Dos Santos AA, López-Granero C, Farina M, Rocha JBT, Bowman AB, Aschner M
(2018) Food Chem Toxicol 113: 328-336
MeSH Terms: Animals, Astrocytes, Caspase 3, Caspase 9, Cell Death, Cells, Cultured, Enzyme Activation, Lim Kinases, Methylmercury Compounds, Mice, Inbred C57BL, Myosin-Light-Chain Phosphatase, Oxidative Stress, Phosphorylation, Proteolysis, rho-Associated Kinases
Show Abstract · Added April 11, 2018
Methylmercury is a toxic environmental contaminant that elicits significant toxicity in humans. The central nervous system is the primary target of toxicity, and is particularly vulnerable during development. Rho-associated protein kinase 1 (ROCK-1) is a major downstream effector of the small GTPase RhoA and a direct substrate of caspase-3. The activation of ROCK-1 is necessary for membrane blebbing during apoptosis. In this work, we examined whether MeHg could affect the RhoA/ROCK-1 signaling pathway in primary cultures of mouse astrocytes.

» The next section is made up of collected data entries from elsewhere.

-- ==== Sys2Proof/Laws/KeepsHub.lean ====
section
/-! SUPPORT. What power, boot, time, thermal, security and management keep. -/

set_option linter.all false
set_option maxRecDepth 8000

namespace Sys2Proof.Machine

/-! ### FormOps -/

theorem State.drawKey_keeps {a0 s : State} (h : Keeps a0 s)  : Keeps a0 (State.drawKey s).1 := by
  unfold State.drawKey
  try dsimp only
  with_reducible repeat' first
      | assumption | exact List.prefix_rfl | apply State.updHub_keeps | refine ite_keeps_fst ?_ ?_ | (intro _; try dsimp only) | dsimp only

theorem State.mapSecs_keeps {a0 s : State} (h : Keeps a0 s) {ks : List Nat} {p : Nat} : Keeps a0 (State.mapSecs s ks p) := by
  unfold State.mapSecs
  try dsimp only
  with_reducible repeat' first
      | assumption | exact List.prefix_rfl | apply State.editAnat_keeps | refine foldl_keeps ?_ _ _ ?_ | (intro _; try dsimp only)

theorem State.exposeFn_keeps {a0 s : State} (h : Keeps a0 s) {e : LayoutEntry} : Keeps a0 (State.exposeFn s e) := by
  unfold State.exposeFn
  try dsimp only
  with_reducible repeat' first
      | assumption | apply State.wr_keeps | refine ite_keeps ?_ ?_

theorem State.formPart_keeps {a0 s : State} (h : Keeps a0 s) {e : LayoutEntry} : Keeps a0 (State.formPart s e) := by
  unfold State.formPart
  try dsimp only
  with_reducible repeat' first
      | assumption | exact List.prefix_rfl | apply State.updPort_keeps | apply State.updPart_keeps | apply State.hwr_keeps | apply State.updHub_keeps
      | apply State.bb_keeps | apply State.measure_keeps | apply State.event_keeps | apply State.mapTiles_keeps | apply State.mapNodes_keeps
      | apply State.mapStacks_keeps | apply State.openRegs_keeps | apply State.resync_keeps | apply State.ecRewrite_keeps | apply State.drawKey_keeps
      | apply State.mapSecs_keeps | apply State.exposeFn_keeps | refine foldl_keeps ?_ _ _ ?_ | refine foldl_keeps_fst ?_ _ _ ?_
      | refine ite_keeps ?_ ?_ | refine ite_keeps_fst ?_ ?_ | (intro _; try dsimp only) | split | dsimp only
      | (simp only [Bbx.stage_hub, Bbx.stage_east]; exact List.prefix_rfl) | exact Mram.record_perm | apply State.ctlq_keeps
      | apply State.hubctl_keeps | apply State.hub_keeps | apply State.nodes_keeps

theorem State.dropOwner_keeps {a0 s : State} (h : Keeps a0 s) {p : Nat} : Keeps a0 (State.dropOwner s p) := by
  unfold State.dropOwner
  try dsimp only
  with_reducible repeat' first
      | assumption | exact List.prefix_rfl | apply State.hwr_keeps | apply State.updHub_keeps | apply State.measurePart_keeps
      | (intro _; try dsimp only) | dsimp only

theorem State.dissolvePart_keeps {a0 s : State} (h : Keeps a0 s) {p : Nat} : Keeps a0 (State.dissolvePart s p) := by
  unfold State.dissolvePart
  try dsimp only
  with_reducible repeat' first
      | assumption | exact List.prefix_rfl | apply State.updPort_keeps | apply State.updPart_keeps | apply State.wr_keeps | apply State.hwr_keeps
      | apply State.updHub_keeps | apply State.measure_keeps | apply State.rerouteLate_keeps | apply State.abortCmds_keeps
      | apply State.mapTiles_keeps | apply State.mapNodes_keeps | apply State.mapStacks_keeps | apply State.partCloseAll_keeps
      | apply State.unbindKeys_keeps | apply State.connsError_keeps | apply State.unmapPart_keeps | apply State.dropGroups_keeps
      | apply State.untwin_keeps | apply State.mapSecs_keeps | apply State.dropOwner_keeps | refine foldl_keeps ?_ _ _ ?_
      | refine foldl_keeps_fst ?_ _ _ ?_ | refine ite_keeps ?_ ?_ | (intro _; try dsimp only) | dsimp only

/-! ### BbxOps -/

theorem State.setMramOk_keeps {a0 s : State} (h : Keeps a0 s)  : Keeps a0 (State.setMramOk s) := by
  unfold State.setMramOk
  try dsimp only
  with_reducible repeat' first
      | assumption | apply State.hwr_keeps

theorem State.noteRecord_keeps {a0 s : State} (h : Keeps a0 s) {r : BbRec} {perm tooMany : Bool} : Keeps a0 (State.noteRecord s r perm tooMany) := by
  unfold State.noteRecord
  try dsimp only
  with_reducible repeat' first
      | assumption | apply State.hwr_keeps | apply State.inc_keeps | refine ite_keeps ?_ ?_ | split

theorem State.bbxWrite_keeps {a0 s : State} (h : Keeps a0 s)  : Keeps a0 (State.bbxWrite s) := by
  unfold State.bbxWrite
  try dsimp only
  with_reducible repeat' first
      | assumption | exact List.prefix_rfl | apply State.updHub_keeps | apply State.raiseReason_keeps | apply State.noteRecord_keeps
      | refine ite_keeps ?_ ?_ | (intro _; try dsimp only) | split | dsimp only | exact Mram.record_perm

theorem State.bbxFlush_keeps {a0 s : State} (h : Keeps a0 s)  : ∀ x, Keeps a0 (State.bbxFlush s x)
  | 0 => by
    unfold State.bbxFlush
    try dsimp only
    with_reducible repeat' first
      | assumption | apply State.bbxWrite_keeps | apply State.bbxFlush_keeps | refine ite_keeps ?_ ?_
  | n + 1 => by
    unfold State.bbxFlush
    try dsimp only
    with_reducible repeat' first
      | assumption | apply State.bbxWrite_keeps | apply State.bbxFlush_keeps | refine ite_keeps ?_ ?_

theorem State.powerLoss_keeps {a0 s : State} (h : Keeps a0 s)  : Keeps a0 (State.powerLoss s) := by
  unfold State.powerLoss
  try dsimp only
  with_reducible repeat' first
      | assumption | exact List.prefix_rfl | apply State.updHub_keeps | apply State.bb_keeps | apply State.bbxFlush_keeps | (intro _; try dsimp only)
      | dsimp only

theorem execBbRecordAppend_keeps {a0 s : State} (h : Keeps a0 s)  {r_ : State} (he : execBbRecordAppend s = .next r_) : Keeps a0 r_ := by
  unfold execBbRecordAppend at he
  try dsimp only at he
  refine next_keeps he ?_
  clear he
  with_reducible repeat' first
      | assumption | apply State.bbxWrite_keeps

/-! ### PowerOps -/

theorem State.ecAll_keeps {a0 s : State} (h : Keeps a0 s)  : Keeps a0 (State.ecAll s) := by
  unfold State.ecAll
  try dsimp only
  with_reducible repeat' first
      | assumption | apply State.ecRewrite_keeps | refine foldl_keeps ?_ _ _ ?_ | refine ite_keeps ?_ ?_ | (intro _; try dsimp only)

theorem State.noteDerate_keeps {a0 s : State} (h : Keeps a0 s) {tell : Bool} : Keeps a0 (State.noteDerate s tell) := by
  unfold State.noteDerate
  try dsimp only
  with_reducible repeat' first
      | assumption | apply State.hwr_keeps | apply State.event_keeps | apply State.ecAll_keeps | refine ite_keeps ?_ ?_

theorem State.setLimit_keeps {a0 s : State} (h : Keeps a0 s) {v : Nat} {tell : Bool} : Keeps a0 (State.setLimit s v tell) := by
  unfold State.setLimit
  try dsimp only
  with_reducible repeat' first
      | assumption | apply State.hwr_keeps | apply State.noteDerate_keeps | refine ite_keeps ?_ ?_

theorem State.setBudget_keeps {a0 s : State} (h : Keeps a0 s) {n : Nat} : Keeps a0 (State.setBudget s n) := by
  unfold State.setBudget
  try dsimp only
  with_reducible repeat' first
      | assumption | apply State.wr_keeps | refine ite_keeps ?_ ?_

theorem State.endLoans_keeps {a0 s : State} (h : Keeps a0 s) {k : Nat} {gone : Loan → Bool} : Keeps a0 (State.endLoans s k gone) := by
  unfold State.endLoans
  try dsimp only
  with_reducible repeat' first
      | assumption | exact List.prefix_rfl | apply State.updHub_keeps | apply State.setBudget_keeps | refine foldl_keeps ?_ _ _ ?_
      | (intro _; try dsimp only) | dsimp only

theorem State.cutSector_keeps {a0 s : State} (h : Keeps a0 s) {num den k : Nat} : Keeps a0 (State.cutSector s num den k) := by
  unfold State.cutSector
  try dsimp only
  with_reducible repeat' first
      | assumption | apply State.emit_keeps | apply State.wr_keeps | apply State.updDpm_keeps | apply State.endLoans_keeps
      | refine foldl_keeps ?_ _ _ ?_ | (intro _; try dsimp only)

theorem State.regionOff_keeps {a0 s : State} (h : Keeps a0 s) {key : Nat} : Keeps a0 (State.regionOff s key) := by
  unfold State.regionOff
  try dsimp only
  with_reducible repeat' first
      | assumption | exact List.prefix_rfl | apply State.updHub_keeps | apply State.setRegion_keeps | apply State.dropInrush_keeps
      | apply State.reroute_keeps | apply State.cutSite_keeps | apply State.editAnat_keeps | apply State.checkSpares_keeps | apply State.dieOff_keeps
      | apply State.strand_keeps | apply State.declareLost_keeps | apply State.cocoon_keeps | refine ite_keeps ?_ ?_ | (intro _; try dsimp only)
      | split | dsimp only

theorem State.sectorOff_keeps {a0 s : State} (h : Keeps a0 s) {k : Nat} : Keeps a0 (State.sectorOff s k) := by
  unfold State.sectorOff
  try dsimp only
  with_reducible repeat' first
      | assumption | exact List.prefix_rfl | apply State.updStack_keeps | apply State.hwr_keeps | apply State.updHub_keeps
      | apply State.setRegion_keeps | apply State.event_keeps | apply State.reroute_keeps | apply State.cutSite_keeps | apply State.editAnat_keeps
      | apply State.raiseReason_keeps | apply State.haltNow_keeps | apply State.markDown_keeps | apply State.rollback_keeps
      | apply State.checkSpares_keeps | apply State.dieOff_keeps | apply State.strand_keeps | refine foldl_keeps ?_ _ _ ?_
      | refine foldl_keeps_fst ?_ _ _ ?_ | refine ite_keeps ?_ ?_ | (intro _; try dsimp only) | split | dsimp only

Exposure of cells with 10 μM MeHg decreased cellular viability after 24 h of incubation. This reduction in viability was preceded by a significant increase in intracellular and mitochondrial reactive oxygen species levels, as well as a reduced NAD/NADH ratio. MeHg also induced an increase in mitochondrial-dependent caspase-9 and caspase-3, while the levels of RhoA protein expression were reduced or unchanged. We further found that MeHg induced ROCK-1 cleavage/activation and promoted LIMK1 and MYPT1 phosphorylation, both of which are the best characterized ROCK-1 downstream targets. Inhibiting ROCK-1 and caspases activation attenuated the MeHg-induced cell death. Collectively, these findings are the first to show that astrocytes exposed to MeHg showed increased cleavage/activation of ROCK-1, which was independent of the small GTPase RhoA.
Copyright © 2018. Published by Elsevier Ltd.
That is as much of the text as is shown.